#### What this task involves
Everything in the listing below from the line containing "(s.ent slot plate).any" through the line containing "s.over st.sched.ctrlPlates (fun s p =>" must be repeated exactly; the remaining lines are not wanted.
☆ ☆ ☆ ☆ ☆
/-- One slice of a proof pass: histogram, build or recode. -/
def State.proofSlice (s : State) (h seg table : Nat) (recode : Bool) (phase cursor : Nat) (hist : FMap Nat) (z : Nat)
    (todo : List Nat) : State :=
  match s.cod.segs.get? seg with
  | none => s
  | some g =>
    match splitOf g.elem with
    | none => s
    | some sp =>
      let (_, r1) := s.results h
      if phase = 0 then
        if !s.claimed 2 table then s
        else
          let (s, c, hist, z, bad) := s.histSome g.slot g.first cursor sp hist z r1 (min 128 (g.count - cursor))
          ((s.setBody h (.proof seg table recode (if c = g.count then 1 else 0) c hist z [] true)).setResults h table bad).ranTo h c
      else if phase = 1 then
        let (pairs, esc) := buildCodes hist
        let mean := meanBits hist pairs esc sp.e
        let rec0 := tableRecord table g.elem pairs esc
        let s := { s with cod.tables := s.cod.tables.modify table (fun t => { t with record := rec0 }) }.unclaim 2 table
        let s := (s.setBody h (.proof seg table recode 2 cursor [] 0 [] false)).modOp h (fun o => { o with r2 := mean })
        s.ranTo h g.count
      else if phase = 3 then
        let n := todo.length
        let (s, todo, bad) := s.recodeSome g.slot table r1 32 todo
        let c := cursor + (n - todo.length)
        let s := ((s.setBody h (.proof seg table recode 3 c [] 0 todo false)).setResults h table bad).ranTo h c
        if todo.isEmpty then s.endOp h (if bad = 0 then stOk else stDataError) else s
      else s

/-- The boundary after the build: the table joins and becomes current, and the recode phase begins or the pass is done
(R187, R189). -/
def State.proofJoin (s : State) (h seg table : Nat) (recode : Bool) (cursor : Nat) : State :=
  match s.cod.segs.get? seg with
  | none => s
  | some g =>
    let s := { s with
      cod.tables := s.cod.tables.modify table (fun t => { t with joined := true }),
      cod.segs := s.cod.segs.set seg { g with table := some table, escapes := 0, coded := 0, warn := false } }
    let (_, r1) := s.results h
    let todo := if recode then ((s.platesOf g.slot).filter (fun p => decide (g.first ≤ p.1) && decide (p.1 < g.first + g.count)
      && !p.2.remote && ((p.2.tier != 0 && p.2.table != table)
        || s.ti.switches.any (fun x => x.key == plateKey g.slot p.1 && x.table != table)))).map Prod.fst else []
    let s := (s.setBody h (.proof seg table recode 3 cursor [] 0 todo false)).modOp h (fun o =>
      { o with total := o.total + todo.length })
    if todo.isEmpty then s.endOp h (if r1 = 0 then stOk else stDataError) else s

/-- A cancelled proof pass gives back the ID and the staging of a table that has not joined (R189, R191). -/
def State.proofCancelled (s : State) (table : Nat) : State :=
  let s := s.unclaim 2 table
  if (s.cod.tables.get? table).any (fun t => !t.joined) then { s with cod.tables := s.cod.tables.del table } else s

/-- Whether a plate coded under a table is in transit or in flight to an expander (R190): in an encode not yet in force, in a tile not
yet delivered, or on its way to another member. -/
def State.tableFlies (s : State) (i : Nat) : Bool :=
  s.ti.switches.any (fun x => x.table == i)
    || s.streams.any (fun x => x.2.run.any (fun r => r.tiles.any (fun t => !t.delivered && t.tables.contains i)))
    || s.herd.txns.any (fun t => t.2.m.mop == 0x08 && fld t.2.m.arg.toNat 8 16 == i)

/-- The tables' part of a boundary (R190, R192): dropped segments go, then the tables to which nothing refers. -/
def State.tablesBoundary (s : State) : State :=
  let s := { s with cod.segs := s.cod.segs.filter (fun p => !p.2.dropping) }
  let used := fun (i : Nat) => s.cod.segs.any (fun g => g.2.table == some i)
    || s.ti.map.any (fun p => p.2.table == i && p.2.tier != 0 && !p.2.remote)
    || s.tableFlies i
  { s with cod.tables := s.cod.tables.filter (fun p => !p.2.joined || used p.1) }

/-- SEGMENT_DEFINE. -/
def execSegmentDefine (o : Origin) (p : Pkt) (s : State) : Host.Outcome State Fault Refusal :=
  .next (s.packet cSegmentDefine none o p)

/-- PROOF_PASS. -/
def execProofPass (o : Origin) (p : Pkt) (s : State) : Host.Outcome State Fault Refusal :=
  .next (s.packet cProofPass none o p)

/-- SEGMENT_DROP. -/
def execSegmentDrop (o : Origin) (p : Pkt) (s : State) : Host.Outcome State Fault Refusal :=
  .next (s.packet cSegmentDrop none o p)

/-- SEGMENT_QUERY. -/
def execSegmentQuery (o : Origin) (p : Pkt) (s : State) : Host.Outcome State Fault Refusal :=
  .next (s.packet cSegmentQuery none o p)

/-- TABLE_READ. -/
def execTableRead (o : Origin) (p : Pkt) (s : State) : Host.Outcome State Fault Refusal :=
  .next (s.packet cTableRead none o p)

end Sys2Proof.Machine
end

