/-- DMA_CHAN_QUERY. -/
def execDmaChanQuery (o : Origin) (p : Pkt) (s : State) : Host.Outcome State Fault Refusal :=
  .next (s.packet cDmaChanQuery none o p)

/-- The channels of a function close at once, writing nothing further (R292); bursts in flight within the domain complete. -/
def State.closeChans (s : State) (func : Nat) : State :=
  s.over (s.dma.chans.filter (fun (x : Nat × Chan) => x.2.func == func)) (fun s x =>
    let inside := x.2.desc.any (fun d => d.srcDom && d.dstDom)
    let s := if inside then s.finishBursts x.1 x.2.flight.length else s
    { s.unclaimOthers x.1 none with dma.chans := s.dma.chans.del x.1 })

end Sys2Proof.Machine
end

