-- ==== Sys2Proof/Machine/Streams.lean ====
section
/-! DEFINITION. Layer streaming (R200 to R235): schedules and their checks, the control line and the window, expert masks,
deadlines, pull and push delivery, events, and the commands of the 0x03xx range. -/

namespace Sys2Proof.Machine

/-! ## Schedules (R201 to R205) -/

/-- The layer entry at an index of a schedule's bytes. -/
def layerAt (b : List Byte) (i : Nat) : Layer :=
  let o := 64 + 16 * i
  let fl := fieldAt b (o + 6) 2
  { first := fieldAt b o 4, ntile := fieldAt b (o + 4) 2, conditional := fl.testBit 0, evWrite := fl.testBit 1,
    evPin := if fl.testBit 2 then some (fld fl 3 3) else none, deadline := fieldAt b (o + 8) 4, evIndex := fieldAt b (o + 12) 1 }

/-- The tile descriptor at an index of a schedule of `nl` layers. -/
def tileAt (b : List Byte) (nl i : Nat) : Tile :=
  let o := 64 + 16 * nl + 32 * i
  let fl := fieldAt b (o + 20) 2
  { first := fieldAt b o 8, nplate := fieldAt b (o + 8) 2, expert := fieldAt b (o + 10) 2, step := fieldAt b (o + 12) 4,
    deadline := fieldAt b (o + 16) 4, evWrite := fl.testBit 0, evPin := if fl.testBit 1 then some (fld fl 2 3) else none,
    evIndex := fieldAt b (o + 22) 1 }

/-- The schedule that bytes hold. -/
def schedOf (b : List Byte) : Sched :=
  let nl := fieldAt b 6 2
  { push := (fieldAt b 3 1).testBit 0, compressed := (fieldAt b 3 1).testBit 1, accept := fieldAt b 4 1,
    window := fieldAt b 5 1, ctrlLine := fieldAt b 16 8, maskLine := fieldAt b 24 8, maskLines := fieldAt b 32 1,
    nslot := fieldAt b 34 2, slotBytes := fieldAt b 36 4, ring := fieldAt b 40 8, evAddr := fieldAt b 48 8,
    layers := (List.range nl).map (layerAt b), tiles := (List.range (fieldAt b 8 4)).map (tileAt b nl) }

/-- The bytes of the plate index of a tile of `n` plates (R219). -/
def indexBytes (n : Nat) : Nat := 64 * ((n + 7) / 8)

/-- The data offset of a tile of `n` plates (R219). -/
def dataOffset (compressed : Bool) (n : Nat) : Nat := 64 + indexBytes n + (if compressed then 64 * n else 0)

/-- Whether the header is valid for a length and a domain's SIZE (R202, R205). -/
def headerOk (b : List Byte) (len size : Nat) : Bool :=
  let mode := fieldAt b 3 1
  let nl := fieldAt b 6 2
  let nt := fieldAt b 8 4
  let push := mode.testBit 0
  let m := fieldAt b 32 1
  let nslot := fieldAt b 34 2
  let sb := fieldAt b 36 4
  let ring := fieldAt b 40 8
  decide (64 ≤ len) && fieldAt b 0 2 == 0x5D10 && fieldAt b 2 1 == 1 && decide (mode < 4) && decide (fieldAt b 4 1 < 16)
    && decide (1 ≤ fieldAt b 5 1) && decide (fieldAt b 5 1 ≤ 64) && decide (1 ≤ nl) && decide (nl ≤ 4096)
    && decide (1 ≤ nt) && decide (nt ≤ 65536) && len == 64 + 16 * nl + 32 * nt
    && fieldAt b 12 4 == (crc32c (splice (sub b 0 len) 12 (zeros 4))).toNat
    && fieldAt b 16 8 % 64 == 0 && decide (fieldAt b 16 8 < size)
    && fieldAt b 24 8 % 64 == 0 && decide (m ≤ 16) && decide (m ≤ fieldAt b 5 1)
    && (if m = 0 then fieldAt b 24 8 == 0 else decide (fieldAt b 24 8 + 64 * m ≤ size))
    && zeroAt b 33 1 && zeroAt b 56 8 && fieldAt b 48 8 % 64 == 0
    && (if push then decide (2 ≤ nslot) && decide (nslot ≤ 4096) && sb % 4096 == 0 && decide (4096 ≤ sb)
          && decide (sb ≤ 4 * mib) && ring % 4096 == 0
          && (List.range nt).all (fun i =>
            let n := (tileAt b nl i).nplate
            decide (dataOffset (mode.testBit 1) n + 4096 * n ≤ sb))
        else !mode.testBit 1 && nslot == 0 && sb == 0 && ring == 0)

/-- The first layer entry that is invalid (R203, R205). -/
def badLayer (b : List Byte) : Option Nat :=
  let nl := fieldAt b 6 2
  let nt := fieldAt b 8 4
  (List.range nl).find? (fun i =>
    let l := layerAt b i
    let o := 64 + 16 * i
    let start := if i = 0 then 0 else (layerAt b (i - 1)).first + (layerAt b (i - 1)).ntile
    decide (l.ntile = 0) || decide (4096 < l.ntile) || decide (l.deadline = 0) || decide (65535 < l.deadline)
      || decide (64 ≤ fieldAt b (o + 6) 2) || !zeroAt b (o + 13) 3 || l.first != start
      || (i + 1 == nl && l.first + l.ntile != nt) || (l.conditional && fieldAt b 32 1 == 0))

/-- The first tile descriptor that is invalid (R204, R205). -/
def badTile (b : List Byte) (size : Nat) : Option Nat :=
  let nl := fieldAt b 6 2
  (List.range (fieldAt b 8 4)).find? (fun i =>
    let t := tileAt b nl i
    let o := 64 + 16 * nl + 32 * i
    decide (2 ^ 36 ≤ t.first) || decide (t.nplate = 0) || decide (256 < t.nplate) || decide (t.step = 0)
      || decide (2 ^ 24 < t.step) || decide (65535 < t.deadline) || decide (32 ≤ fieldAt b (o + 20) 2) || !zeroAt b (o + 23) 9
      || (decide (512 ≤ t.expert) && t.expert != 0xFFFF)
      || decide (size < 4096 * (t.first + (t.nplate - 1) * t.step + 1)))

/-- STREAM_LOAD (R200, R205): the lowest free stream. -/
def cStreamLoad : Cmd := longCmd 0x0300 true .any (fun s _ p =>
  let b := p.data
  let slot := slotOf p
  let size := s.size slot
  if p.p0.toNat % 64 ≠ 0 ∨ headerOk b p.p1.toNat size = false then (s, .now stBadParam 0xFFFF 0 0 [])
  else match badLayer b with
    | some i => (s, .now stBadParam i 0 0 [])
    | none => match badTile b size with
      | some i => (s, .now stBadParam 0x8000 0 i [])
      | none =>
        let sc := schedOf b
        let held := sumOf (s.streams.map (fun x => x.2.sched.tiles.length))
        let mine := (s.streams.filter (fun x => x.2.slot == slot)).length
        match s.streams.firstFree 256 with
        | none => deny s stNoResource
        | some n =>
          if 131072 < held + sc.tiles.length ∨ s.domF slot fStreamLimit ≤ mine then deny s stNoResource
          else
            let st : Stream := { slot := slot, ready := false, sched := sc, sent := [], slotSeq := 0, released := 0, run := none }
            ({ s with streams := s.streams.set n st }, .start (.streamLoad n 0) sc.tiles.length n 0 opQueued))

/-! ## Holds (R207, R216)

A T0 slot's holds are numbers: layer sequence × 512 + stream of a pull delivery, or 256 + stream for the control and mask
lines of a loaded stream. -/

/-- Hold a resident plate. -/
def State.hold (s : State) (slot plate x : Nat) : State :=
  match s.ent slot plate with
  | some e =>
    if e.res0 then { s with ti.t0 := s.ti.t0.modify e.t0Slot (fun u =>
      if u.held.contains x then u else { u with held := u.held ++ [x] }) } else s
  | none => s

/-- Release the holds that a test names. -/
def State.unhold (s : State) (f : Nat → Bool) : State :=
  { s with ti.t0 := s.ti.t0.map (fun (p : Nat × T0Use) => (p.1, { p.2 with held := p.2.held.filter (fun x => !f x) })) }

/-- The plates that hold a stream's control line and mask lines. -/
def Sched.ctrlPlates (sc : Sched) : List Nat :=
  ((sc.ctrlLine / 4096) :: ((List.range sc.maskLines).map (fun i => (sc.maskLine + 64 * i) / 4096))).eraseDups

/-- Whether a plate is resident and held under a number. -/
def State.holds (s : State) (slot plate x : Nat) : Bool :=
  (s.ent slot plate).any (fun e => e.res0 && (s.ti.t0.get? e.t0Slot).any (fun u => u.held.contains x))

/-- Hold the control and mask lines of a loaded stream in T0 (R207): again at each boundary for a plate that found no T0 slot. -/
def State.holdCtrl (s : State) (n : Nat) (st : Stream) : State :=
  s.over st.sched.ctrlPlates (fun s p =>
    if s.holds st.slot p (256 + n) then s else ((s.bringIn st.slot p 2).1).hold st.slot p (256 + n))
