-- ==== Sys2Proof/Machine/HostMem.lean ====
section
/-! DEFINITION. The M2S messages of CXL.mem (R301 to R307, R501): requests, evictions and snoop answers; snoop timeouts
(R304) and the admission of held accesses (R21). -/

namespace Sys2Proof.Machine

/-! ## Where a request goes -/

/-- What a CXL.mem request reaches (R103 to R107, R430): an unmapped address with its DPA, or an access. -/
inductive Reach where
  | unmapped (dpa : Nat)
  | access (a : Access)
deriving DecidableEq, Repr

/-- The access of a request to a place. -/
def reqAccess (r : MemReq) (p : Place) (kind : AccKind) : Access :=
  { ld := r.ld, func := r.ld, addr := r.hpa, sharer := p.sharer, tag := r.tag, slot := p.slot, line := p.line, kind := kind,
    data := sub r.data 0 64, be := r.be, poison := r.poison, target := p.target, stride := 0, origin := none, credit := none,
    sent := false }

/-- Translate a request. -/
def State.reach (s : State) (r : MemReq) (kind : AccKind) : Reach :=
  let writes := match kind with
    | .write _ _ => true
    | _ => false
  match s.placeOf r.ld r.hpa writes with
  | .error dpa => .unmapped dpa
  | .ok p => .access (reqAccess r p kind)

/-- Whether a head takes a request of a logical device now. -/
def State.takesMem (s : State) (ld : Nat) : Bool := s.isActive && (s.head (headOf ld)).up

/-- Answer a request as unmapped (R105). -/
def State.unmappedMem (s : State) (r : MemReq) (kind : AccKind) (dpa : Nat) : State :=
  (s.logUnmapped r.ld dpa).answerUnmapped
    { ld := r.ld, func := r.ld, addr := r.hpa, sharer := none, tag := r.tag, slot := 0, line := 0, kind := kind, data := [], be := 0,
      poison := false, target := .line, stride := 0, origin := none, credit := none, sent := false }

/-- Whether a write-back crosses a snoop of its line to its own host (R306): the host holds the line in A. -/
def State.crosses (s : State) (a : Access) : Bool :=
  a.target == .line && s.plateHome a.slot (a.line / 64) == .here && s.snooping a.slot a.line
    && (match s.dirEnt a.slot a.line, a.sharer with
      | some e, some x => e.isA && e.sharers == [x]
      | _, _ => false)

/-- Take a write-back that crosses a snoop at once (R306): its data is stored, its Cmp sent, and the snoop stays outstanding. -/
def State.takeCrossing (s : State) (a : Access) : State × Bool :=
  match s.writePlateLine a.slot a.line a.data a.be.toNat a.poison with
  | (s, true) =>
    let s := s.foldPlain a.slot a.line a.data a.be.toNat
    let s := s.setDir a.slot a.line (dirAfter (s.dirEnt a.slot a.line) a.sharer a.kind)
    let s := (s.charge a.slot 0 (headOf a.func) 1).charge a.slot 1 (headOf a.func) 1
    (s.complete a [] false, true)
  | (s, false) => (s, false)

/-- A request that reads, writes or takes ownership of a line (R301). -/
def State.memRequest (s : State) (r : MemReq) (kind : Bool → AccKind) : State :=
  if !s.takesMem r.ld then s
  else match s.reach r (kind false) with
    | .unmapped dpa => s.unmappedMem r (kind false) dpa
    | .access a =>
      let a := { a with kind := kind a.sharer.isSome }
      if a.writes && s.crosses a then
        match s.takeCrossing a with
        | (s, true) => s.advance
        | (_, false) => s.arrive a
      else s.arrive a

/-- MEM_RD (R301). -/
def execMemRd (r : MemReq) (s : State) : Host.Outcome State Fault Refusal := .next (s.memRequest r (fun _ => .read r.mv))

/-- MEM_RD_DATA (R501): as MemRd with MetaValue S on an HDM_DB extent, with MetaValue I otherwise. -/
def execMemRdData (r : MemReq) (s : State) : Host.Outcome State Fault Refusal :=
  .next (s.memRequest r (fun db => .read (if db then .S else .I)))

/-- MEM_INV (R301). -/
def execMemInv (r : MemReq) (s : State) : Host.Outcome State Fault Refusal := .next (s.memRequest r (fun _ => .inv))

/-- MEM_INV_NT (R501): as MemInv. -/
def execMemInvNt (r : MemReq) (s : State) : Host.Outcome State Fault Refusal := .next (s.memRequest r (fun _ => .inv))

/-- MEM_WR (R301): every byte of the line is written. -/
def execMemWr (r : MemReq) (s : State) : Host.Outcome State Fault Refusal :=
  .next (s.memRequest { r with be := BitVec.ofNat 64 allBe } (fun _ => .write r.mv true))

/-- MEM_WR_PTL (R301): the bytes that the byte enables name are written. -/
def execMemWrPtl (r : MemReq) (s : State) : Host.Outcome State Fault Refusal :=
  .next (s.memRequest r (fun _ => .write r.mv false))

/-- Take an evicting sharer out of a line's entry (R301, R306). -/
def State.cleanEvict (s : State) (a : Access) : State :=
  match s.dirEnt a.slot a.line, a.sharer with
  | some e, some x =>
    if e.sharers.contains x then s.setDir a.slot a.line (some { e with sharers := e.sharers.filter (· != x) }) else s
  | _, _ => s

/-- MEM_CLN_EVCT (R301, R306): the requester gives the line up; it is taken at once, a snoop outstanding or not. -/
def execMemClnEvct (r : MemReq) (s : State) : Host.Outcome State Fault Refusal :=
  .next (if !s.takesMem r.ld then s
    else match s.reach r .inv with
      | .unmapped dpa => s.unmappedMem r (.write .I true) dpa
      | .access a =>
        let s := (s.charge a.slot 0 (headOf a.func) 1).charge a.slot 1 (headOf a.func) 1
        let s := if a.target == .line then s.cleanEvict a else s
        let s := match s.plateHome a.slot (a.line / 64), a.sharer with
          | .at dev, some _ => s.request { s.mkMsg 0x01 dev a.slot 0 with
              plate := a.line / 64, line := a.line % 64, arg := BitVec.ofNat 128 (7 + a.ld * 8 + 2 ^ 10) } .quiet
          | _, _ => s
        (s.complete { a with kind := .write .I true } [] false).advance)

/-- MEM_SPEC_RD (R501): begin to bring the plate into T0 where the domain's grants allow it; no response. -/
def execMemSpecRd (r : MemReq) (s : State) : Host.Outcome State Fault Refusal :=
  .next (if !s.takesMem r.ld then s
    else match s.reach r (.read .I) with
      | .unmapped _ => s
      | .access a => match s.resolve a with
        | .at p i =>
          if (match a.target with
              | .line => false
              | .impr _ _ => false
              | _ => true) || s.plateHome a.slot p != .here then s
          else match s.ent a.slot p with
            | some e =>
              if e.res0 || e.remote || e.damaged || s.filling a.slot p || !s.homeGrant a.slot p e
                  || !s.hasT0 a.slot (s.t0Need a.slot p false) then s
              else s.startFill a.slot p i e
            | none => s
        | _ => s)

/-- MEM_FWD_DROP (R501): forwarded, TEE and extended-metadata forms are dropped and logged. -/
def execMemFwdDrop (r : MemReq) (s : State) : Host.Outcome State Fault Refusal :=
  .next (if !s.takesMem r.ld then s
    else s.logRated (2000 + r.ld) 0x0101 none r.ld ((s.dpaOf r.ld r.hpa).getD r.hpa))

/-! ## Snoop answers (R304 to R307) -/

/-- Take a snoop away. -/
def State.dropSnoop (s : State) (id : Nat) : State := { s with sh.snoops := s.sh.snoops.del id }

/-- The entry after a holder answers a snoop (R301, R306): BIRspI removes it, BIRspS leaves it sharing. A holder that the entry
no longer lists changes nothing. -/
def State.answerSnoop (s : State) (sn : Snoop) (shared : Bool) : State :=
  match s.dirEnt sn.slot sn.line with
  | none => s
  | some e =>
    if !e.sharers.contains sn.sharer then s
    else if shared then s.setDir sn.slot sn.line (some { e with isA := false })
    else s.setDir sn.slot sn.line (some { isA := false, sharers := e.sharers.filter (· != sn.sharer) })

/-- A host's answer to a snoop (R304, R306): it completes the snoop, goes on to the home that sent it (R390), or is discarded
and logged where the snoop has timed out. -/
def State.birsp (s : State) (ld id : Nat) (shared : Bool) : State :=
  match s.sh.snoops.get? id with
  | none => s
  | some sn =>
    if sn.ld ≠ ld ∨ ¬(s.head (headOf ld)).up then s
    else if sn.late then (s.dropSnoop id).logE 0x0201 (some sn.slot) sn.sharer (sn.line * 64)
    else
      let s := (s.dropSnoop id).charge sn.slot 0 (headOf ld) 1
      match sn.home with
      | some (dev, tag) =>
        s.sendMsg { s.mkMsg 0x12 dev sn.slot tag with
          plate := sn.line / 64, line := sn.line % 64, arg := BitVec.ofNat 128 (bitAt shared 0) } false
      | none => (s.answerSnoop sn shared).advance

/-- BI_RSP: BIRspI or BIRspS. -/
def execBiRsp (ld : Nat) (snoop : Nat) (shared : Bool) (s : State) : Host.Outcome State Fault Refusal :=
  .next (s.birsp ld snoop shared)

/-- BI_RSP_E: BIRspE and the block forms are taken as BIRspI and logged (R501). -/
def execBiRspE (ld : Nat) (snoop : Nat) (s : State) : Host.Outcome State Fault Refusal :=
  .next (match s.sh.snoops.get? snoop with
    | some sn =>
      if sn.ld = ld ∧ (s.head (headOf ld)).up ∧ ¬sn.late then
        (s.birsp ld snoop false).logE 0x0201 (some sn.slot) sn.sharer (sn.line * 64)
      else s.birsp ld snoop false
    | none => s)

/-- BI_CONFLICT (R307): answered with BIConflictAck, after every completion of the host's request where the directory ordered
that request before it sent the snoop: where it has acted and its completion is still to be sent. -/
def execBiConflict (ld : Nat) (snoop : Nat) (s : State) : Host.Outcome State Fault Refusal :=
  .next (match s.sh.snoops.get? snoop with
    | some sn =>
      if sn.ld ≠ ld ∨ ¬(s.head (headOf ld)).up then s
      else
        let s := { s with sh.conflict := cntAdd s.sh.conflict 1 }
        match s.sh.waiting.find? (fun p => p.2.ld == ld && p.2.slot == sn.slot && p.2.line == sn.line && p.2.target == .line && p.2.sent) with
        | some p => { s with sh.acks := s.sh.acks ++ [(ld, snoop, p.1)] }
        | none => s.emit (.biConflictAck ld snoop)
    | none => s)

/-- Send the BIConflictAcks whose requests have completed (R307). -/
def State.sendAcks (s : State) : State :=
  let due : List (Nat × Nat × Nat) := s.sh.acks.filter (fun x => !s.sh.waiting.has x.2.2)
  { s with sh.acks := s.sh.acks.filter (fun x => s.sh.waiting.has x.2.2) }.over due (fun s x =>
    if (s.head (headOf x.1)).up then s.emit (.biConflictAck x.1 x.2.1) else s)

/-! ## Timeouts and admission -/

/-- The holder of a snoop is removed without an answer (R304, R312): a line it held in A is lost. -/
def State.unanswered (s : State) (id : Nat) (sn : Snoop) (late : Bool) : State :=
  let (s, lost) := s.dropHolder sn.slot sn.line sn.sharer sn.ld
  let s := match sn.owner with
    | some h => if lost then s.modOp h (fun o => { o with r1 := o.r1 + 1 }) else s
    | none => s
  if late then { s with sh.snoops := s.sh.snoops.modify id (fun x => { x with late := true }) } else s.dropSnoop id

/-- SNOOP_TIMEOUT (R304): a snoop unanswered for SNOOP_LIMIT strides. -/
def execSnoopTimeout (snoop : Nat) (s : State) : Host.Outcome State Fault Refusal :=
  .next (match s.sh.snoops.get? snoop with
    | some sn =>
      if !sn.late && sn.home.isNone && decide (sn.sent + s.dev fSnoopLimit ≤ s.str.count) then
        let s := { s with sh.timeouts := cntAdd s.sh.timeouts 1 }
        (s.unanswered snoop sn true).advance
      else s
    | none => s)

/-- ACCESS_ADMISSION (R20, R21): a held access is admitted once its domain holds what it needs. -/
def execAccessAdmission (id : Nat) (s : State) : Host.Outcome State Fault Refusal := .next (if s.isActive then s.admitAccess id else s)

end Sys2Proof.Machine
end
☆ ☆ ☆ ☆ ☆
#### Output of the exercise
  (s.ent slot plate).any (fun e => e.res0 && (s.ti.t0.get? e.t0Slot).any (fun u => u.held.contains x))

/-- Hold the control and mask lines of a loaded stream in T0 (R207): again at each boundary for a plate that found no T0 slot. -/
def State.holdCtrl (s : State) (n : Nat) (st : Stream) : State :=
  s.over st.sched.ctrlPlates (fun s p =>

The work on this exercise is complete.